▸ **TASK DETAILS**
Your answer should be an exact copy of every record.

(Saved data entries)

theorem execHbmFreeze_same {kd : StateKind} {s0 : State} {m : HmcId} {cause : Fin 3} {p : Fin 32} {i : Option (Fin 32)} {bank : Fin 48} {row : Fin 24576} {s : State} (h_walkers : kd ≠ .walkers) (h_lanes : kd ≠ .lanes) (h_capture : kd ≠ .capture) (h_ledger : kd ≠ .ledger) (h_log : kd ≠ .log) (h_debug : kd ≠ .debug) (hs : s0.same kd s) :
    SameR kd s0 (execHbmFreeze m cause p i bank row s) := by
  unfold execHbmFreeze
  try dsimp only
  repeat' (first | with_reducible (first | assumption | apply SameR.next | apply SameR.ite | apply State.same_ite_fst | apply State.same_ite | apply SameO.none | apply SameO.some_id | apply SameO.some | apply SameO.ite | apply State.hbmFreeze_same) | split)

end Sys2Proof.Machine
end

▸ **ANSWER TO THIS TASK**
theorem execHbmFreeze_same {kd : StateKind} {s0 : State} {m : HmcId} {cause : Fin 3} {p : Fin 32} {i : Option (Fin 32)} {bank : Fin 48} {row : Fin 24576} {s : State} (h_walkers : kd ≠ .walkers) (h_lanes : kd ≠ .lanes) (h_capture : kd ≠ .capture) (h_ledger : kd ≠ .ledger) (h_log : kd ≠ .log) (h_debug : kd ≠ .debug) (hs : s0.same kd s) :
    SameR kd s0 (execHbmFreeze m cause p i bank row s) := by
  unfold execHbmFreeze
  try dsimp only
  repeat' (first | with_reducible (first | assumption | apply SameR.next | apply SameR.ite | apply State.same_ite_fst | apply State.same_ite | apply SameO.none | apply SameO.some_id | apply SameO.some | apply SameO.ite | apply State.hbmFreeze_same) | split)

end Sys2Proof.Machine
end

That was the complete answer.